Love my country, fear my government.

Rhodium

Phenylcyclohexylamines are tertiary amines, therefore you cannot make them through reductive amination, as that reaction implies that you have a carbonyl compund to which you reductively add an amine. A carbonyl (double-bonded oxygen) on that center carbon would somehow require it to have five bonds (one to the benzene ring, two to the cyclohexane, and two to an oxygen), which it can not have, only four.

Bwiti

Thanks! Well, that's one less thing that I'll be kicking around in my sick head, which will free up space for something useful. :)

Love my country, fear my government.

PrimoPyro

Im sure you know that 1-phenyl-cyclohexyl-1-amine can be reductively alkylated with acetaldehyde or formaldehyde, to PCE or (PCM?) respectively. I have no refs for this other than the illustrations on Rhodium's site, but it should work dandy in theory, as it is all very simple known chemistry.

The problem is acquiring the phenyl-cyclohexylamine. Type that in TFSE and answer my old questions will ya?  ;)
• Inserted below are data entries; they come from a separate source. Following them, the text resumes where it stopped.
section
/-! PROOFS. What one row of the sequencer can do, said once: it gathers (scratch registers, answers of the transport, events),
then it decides (which state comes next, or how the operation ends). The obligations about every step follow. -/

namespace Sys2Proof.Machine

variable {s t u : State}

/-! ### Gathering -/

/-- What a row does before it decides: it may write CSUM and LEN (0 to 80), take answers of the transport into RXBUF, remove
bytes from the head of RXBUF, and record interactions; RXBUF stays within its capacity and the end of what was delivered. -/
inductive Gathers (s : State) : State → Prop where
  | intro (csum : Byte) (len : BitVec 7) (rxbuf : Bytes) (rx : List ReadAnswer) (rxNext : List (List ReadAnswer))
      (tx : List Nat) (hist : List Event)
      (lenBound : s.len.toNat ≤ 80 → len.toNat ≤ 80)
      (fits : rxbufFits s.params s.rxbuf.length = true → rxbufFits s.params rxbuf.length = true)
      (grows : s.hist <+: hist)
      (delivered : s.rxbuf <:+ rxTaken s.hist → rxbuf <:+ rxTaken hist) :
      Gathers s { s with
        csum := csum, len := len, rxbuf := rxbuf, rx := rx, rxNext := rxNext, tx := tx, hist := hist }

theorem Gathers.refl (s : State) : Gathers s s :=
  .intro _ _ _ _ _ _ _ id id (List.prefix_refl _) id

theorem Gathers.trans (h : Gathers s t) (h' : Gathers t u) : Gathers s u := by
  obtain ⟨_, _, _, _, _, _, _, len, fits, grows, delivered⟩ := h
  obtain ⟨_, _, _, _, _, _, _, len', fits', grows', delivered'⟩ := h'
  exact .intro _ _ _ _ _ _ _ (len' ∘ len) (fits' ∘ fits) (grows.trans grows') (delivered' ∘ delivered)

theorem Gathers.seq_eq (h : Gathers s u) : u.seq = s.seq := by
  cases h; rfl

/-- R22: LEN counts 0 to 80. -/
theorem lenCount_toNat_le (n : Nat) : (lenCount n).toNat ≤ 80 := by
  simp only [lenCount, BitVec.toNat_ofNat]
  omega

/-- R21, R22: the scratch registers are written. -/
theorem gathers_scratch (c : Byte) (n : Nat) (s : State) : Gathers s { s with csum := c, len := lenCount n } :=
  .intro _ _ _ _ _ _ _ (fun _ => lenCount_toNat_le n) id (List.prefix_refl _) id

theorem gathers_encodeScratch (p : Bytes) (s : State) : Gathers s (encodeScratch p s) :=
  gathers_scratch _ _ s

/-- R114: Decode writes CSUM and LEN or leaves them. -/
theorem decodeScratch_cases (f : Bytes) (s : State) :
    decodeScratch f s = s ∨ ∃ p, frameShape s.params.hexLowerOk f = some p
      ∧ decodeScratch f s = { s with len := lenCount p.length, csum := xorfold p } := by
  cases h : frameShape s.params.hexLowerOk f with
  | none => exact .inl (by simp [decodeScratch, h])
  | some p => exact .inr ⟨p, rfl, by simp [decodeScratch, h]⟩

theorem gathers_decodeScratch (f : Bytes) (s : State) : Gathers s (decodeScratch f s) := by
  obtain h | ⟨p, _, h⟩ := decodeScratch_cases f s
  · rw [h]; exact .refl s
  · rw [h]; exact gathers_scratch _ _ s

/-- R132: a unit leaves RXBUF at its head. -/
theorem gathers_dropRx (n : Nat) (s : State) : Gathers s (dropRx n s) :=
  .intro _ _ _ _ _ _ _ id (rxbufFits_mono _ _ _ (by simp)) (List.prefix_refl _) ((List.drop_suffix n s.rxbuf).trans ·)

/-- R35: an interaction that brings nothing in, with the transport's scripts as they are after it. -/
theorem gathers_event (e : Event) (he : rxTaken [e] = []) (rx : List ReadAnswer) (rxNext : List (List ReadAnswer))
    (tx : List Nat) (s : State) : Gathers s { s with rx := rx, rxNext := rxNext, tx := tx, hist := s.hist ++ [e] } :=
  .intro _ _ _ _ _ _ _ id id (List.prefix_append _ _) (by simp [he])

/-- R131: the chunks of a read enter RXBUF and are recorded. -/
theorem gathers_afterFills (s : State) (cs : List (Byte × Bytes)) (rest : List ReadAnswer)
    (hfit : rxbufFits s.params s.rxbuf.length = true → rxbufFits s.params (s.rxbuf ++ chunkBytes cs).length = true) :
    Gathers s (afterFills s cs rest) :=
  .intro _ _ _ _ _ _ _ id hfit (List.prefix_append _ _) (by
    rintro ⟨before, h⟩
    exact ⟨before, by simp [← h]⟩)

/-- R203: the flush of the error exit, and RXBUF emptied when the build says so. -/
theorem gathers_flush (s : State) :
    Gathers s { transportFlush s with rxbuf := if s.params.flushClearsRxbuf then [] else s.rxbuf } := by
  refine .intro _ _ _ _ _ _ _ id (rxbufFits_mono _ _ _ ?_) (List.prefix_append _ _) ?_
  · split <;> simp
  · intro h
    split
    · exact List.nil_suffix
    · simpa using h

/-! ### Deciding -/

/-- What a row of R165 or R30 decides in the state it has gathered: it waits, raises, completes, or goes to the next state
of SEQ with what that state needs. -/
inductive Decides (u : State) : State → Prop where
  | waits : Decides u u
  | raises (k : Kind) (text : Bytes) (hseq : u.seq ≠ .idle) (hk : k ≠ .ok ∧ k ≠ .illegalOp) : Decides u (raise k text u)
  | fails (k : Kind) (text : Bytes) (hseq : u.seq = .exec) (hk : k ≠ .ok) : Decides u (complete k text u)
  | succeeds (res : Bytes) (ukind present : Bool) (hseq : u.seq = .exec ∨ u.seq = .read) :
      Decides u (complete .ok [] { u with res := res, ukind := ukind, resultPresent := present })
  | exits (hseq : u.seq = .flush) : Decides u (complete u.raised.kind u.raised.text { u with items := [] })
  | encodes (f : Bytes) (hseq : u.seq = .enc) (hf : encodePayload u.opd = some f) :
      Decides u { u with frm := f, seq := .tx }
  | sends (hseq : u.seq = .tx) : Decides u { u with seq := .waitReady }
  | starts (hseq : u.seq = .waitReady) : Decides u { u with seq := .read }
  | keeps (l : Bytes) (hseq : u.seq = .read) (hl : lineOk l = true) : Decides u { u with line := l, seq := .dec }
  | asks (p : Bytes) (hseq : u.seq = .dec) (hd : decodeFrame u.params.hexLowerOk u.line = .ok p) (hg : u.gen = true) :
      Decides u { u with pay := p, seq := .matchRec }
  | passes (p : Bytes) (hseq : u.seq = .dec) (hd : decodeFrame u.params.hexLowerOk u.line = .ok p) (hg : u.gen = false) :
      Decides u { u with pay := p, item := ⟨p, none⟩, seq := .yield }
  | hits (r : Rec) (hseq : u.seq = .matchRec) : Decides u { u with item := ⟨u.pay, some r⟩, seq := .yield }
  | acceptsOne (hseq : u.seq = .yield) (hsh : u.shape = .one) (hn : u.itemcnt ≠ 1) :
      Decides u { u with items := [u.item], itemcnt := 1, seq := .read }
  | acceptsNext (hseq : u.seq = .yield) (hsh : u.shape = .many) :
      Decides u { u with items := u.items ++ [u.item], itemcnt := u.itemcnt + 1, seq := .read }

/-- One row of the sequencer: it gathers, then it decides. -/
def RowStep (s t : State) : Prop :=
  ∃ u, Gathers s u ∧ Decides u t

/-! ### The rows -/

theorem rowStep_encRow (hs : s.seq = .enc) : RowStep s (encRow s) := by
  refine ⟨_, gathers_encodeScratch s.opd s, ?_⟩
  cases he : encodePayload s.opd with
  | none =>
    simp only [encRow, he]
    exact .raises _ _ (by simp [encodeScratch, hs]) (by decide)
  | some f =>
    simp only [encRow, he]
    exact .encodes f hs he

theorem rowStep_txRow (hs : s.seq = .tx) : RowStep s (txRow s) := by
  obtain ⟨_, hw⟩ | ⟨k, ks, _, hw⟩ := transportWrite_cases s.frm s
  · exact ⟨s, .refl s, by simpa [txRow, hw] using Decides.waits⟩
  · refine ⟨_, gathers_event (.write s.frm (min k s.frm.length)) rfl s.rx s.rxNext ks s, ?_⟩
    simp only [txRow, hw]
    split
    · exact .sends hs
    · exact .raises _ _ (by simp [hs]) (by decide)

theorem rowStep_decRow (hs : s.seq = .dec) (h : decRow s = .next t) : RowStep s t := by
  cases hd : decodeFrame s.params.hexLowerOk s.line with
  | error e =>
    simp only [decRow, hd, Host.Outcome.next.injEq] at h
    subst h
    have hg := gathers_decodeScratch s.line s
    exact ⟨_, hg, .raises _ _ (by simp [hg.seq_eq, hs]) (by decide)⟩
  | ok p =>
    refine ⟨_, gathers_scratch (xorfold p) p.length s, ?_⟩
    simp only [decRow, hd, execFrame, hs] at h
    split at h
    · rename_i hgen
      cases h
      exact .asks p hs hd hgen
    · rename_i hgen
      cases h
      exact .passes p hs hd (by simpa using hgen)

theorem rowStep_matchRow (hs : s.seq = .matchRec) : RowStep s (matchRow s) := by
  refine ⟨_, gathers_event (.matched s.pay (verdictOf s.gsel s.pay)) rfl s.rx s.rxNext s.tx s, ?_⟩
  cases hv : verdictOf s.gsel s.pay with
  | hit r => simpa [matchRow, askMatcher, hv, record] using Decides.hits r (u := record _ s) hs
  | miss => simpa [matchRow, askMatcher, hv, record] using Decides.raises _ _ (u := record _ s) (by simp [hs]) (by decide)

theorem rowStep_yieldRow (hs : s.seq = .yield) : RowStep s (yieldRow s) := by
  refine ⟨s, .refl s, ?_⟩
  have hraise : Decides s (raise .protocolError s.line s) := .raises _ _ (by simp [hs]) (by decide)
  cases hsh : s.shape with
  | zero => simpa [yieldRow, hsh] using hraise
  | one =>
    by_cases hn : s.itemcnt = 1
    · simpa [yieldRow, hsh, hn] using hraise
    · simpa [yieldRow, hsh, hn] using Decides.acceptsOne hs hsh hn
  | many => simpa [yieldRow, hsh] using Decides.acceptsNext hs hsh

theorem rowStep_errorExit (hs : s.seq = .flush) : RowStep s (errorExit s.raised s) :=
  ⟨_, gathers_flush s, .exits hs⟩

theorem rowStep_runEncode (hs : s.seq = .exec) : RowStep s (runEncode s) := by
  refine ⟨_, gathers_encodeScratch s.opd s, ?_⟩
  cases he : encodePayload s.opd with
  | none =>
    simp only [runEncode, he]
    exact .fails _ _ hs (by decide)
  | some f =>
    simp only [runEncode, he]
    exact .succeeds f false true (.inl hs)

theorem rowStep_runDecode (hs : s.seq = .exec) : RowStep s (runDecode s) := by
  have hg := gathers_decodeScratch s.opd s
  refine ⟨_, hg, ?_⟩
  cases hd : decodeFrame s.params.hexLowerOk s.opd with
  | error e =>
    simp only [runDecode, hd]
    exact .fails _ _ (hg.seq_eq.trans hs) (by decide)
  | ok p =>
    simp only [runDecode, hd]
    exact .succeeds p false true (.inl (hg.seq_eq.trans hs))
                                                   PrimoPyro

Bwiti

http://gb.espacenet.com/

has a lot of crude methods for producing phenylcyclohexylamine..Of course, the azide route would be cool, but the universities in my area don't have the refs for it, so I gave up hope on that a long time ago.
  Beagle said something interesting a while back:

"Another interesting compound that I am unsure of is ACP, where allyl replaces phenyl. I thought that the original JMC paper (which I still haven't found) said that this was a dud, but there is animal data suggesting that it has 0.25 to 4.0x PCP's potency. Just replace allyl bromide for the bromobenzene and find out..." 8)

Love my country, fear my government.